* Work instruction *
Note each line of the entries that includes "Refusal". Then copy those lines.

Top of Data provided

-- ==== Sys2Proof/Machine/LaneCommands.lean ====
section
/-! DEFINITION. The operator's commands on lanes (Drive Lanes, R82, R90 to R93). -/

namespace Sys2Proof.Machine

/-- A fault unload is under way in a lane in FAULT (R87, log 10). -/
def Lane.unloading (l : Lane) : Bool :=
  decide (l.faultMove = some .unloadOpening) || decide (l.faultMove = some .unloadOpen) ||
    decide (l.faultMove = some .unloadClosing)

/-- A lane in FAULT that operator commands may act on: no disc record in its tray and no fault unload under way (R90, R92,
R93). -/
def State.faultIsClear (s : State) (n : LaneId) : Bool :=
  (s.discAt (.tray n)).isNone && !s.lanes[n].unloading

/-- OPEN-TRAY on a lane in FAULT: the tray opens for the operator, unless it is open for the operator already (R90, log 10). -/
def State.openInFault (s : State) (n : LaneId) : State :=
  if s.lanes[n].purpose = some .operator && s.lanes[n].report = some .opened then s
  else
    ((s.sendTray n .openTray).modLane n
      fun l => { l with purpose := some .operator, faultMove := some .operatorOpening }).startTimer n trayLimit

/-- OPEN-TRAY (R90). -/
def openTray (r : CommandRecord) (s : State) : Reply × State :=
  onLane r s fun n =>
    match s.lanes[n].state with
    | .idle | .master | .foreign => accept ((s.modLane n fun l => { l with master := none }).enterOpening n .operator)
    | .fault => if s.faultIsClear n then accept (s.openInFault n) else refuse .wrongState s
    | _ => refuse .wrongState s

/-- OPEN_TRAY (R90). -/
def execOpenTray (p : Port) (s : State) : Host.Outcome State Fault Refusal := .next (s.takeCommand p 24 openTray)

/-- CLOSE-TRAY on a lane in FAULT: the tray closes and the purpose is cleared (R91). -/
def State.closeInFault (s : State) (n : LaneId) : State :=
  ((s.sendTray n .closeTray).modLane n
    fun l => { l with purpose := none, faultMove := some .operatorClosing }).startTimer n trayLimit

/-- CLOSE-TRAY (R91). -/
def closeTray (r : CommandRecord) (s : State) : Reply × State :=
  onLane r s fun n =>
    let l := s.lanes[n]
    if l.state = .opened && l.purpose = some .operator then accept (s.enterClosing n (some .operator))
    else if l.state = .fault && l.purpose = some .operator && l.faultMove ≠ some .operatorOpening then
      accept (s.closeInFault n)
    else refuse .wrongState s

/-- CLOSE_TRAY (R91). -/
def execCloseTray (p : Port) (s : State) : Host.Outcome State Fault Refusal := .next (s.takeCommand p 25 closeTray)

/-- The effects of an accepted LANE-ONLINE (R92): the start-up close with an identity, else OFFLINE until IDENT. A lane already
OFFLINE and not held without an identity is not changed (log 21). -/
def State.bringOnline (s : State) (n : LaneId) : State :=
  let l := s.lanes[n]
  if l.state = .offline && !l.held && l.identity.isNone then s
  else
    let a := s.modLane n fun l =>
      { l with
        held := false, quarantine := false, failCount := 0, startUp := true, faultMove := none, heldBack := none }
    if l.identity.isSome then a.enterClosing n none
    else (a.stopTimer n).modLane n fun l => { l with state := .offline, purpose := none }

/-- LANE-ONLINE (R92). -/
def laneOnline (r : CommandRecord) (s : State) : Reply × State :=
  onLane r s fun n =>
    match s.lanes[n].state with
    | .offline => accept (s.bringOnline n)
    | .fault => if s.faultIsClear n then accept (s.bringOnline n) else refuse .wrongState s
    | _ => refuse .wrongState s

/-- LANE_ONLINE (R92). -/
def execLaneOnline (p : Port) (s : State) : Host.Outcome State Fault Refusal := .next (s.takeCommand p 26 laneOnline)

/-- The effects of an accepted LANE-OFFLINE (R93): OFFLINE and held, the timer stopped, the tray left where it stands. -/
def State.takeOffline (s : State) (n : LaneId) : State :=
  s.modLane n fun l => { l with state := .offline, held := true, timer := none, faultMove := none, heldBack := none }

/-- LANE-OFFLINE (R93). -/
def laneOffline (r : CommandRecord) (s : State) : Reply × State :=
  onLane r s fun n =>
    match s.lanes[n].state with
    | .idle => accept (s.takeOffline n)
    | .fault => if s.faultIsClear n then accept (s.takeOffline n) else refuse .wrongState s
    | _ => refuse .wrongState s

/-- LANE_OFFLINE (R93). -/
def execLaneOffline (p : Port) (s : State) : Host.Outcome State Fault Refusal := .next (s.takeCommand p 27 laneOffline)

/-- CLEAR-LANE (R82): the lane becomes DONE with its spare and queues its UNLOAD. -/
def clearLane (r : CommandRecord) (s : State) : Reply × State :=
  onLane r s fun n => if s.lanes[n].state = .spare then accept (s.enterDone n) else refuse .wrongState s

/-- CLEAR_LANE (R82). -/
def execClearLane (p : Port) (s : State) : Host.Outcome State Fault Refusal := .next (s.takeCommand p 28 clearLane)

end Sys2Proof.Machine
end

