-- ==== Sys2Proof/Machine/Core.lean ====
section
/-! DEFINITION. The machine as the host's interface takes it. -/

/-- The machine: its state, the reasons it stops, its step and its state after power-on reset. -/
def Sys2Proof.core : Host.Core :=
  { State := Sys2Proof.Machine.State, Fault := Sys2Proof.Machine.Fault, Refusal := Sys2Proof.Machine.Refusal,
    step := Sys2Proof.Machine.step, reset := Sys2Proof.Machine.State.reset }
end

Bottom of Data provided

* Result of the exercise *
def execOpenTray (p : Port) (s : State) : Host.Outcome State Fault Refusal := .next (s.takeCommand p 24 openTray)
def execCloseTray (p : Port) (s : State) : Host.Outcome State Fault Refusal := .next (s.takeCommand p 25 closeTray)
def execLaneOnline (p : Port) (s : State) : Host.Outcome State Fault Refusal := .next (s.takeCommand p 26 laneOnline)
def execLaneOffline (p : Port) (s : State) : Host.Outcome State Fault Refusal := .next (s.takeCommand p 27 laneOffline)
def execClearLane (p : Port) (s : State) : Host.Outcome State Fault Refusal := .next (s.takeCommand p 28 clearLane)
  { State := Sys2Proof.Machine.State, Fault := Sys2Proof.Machine.Fault, Refusal := Sys2Proof.Machine.Refusal,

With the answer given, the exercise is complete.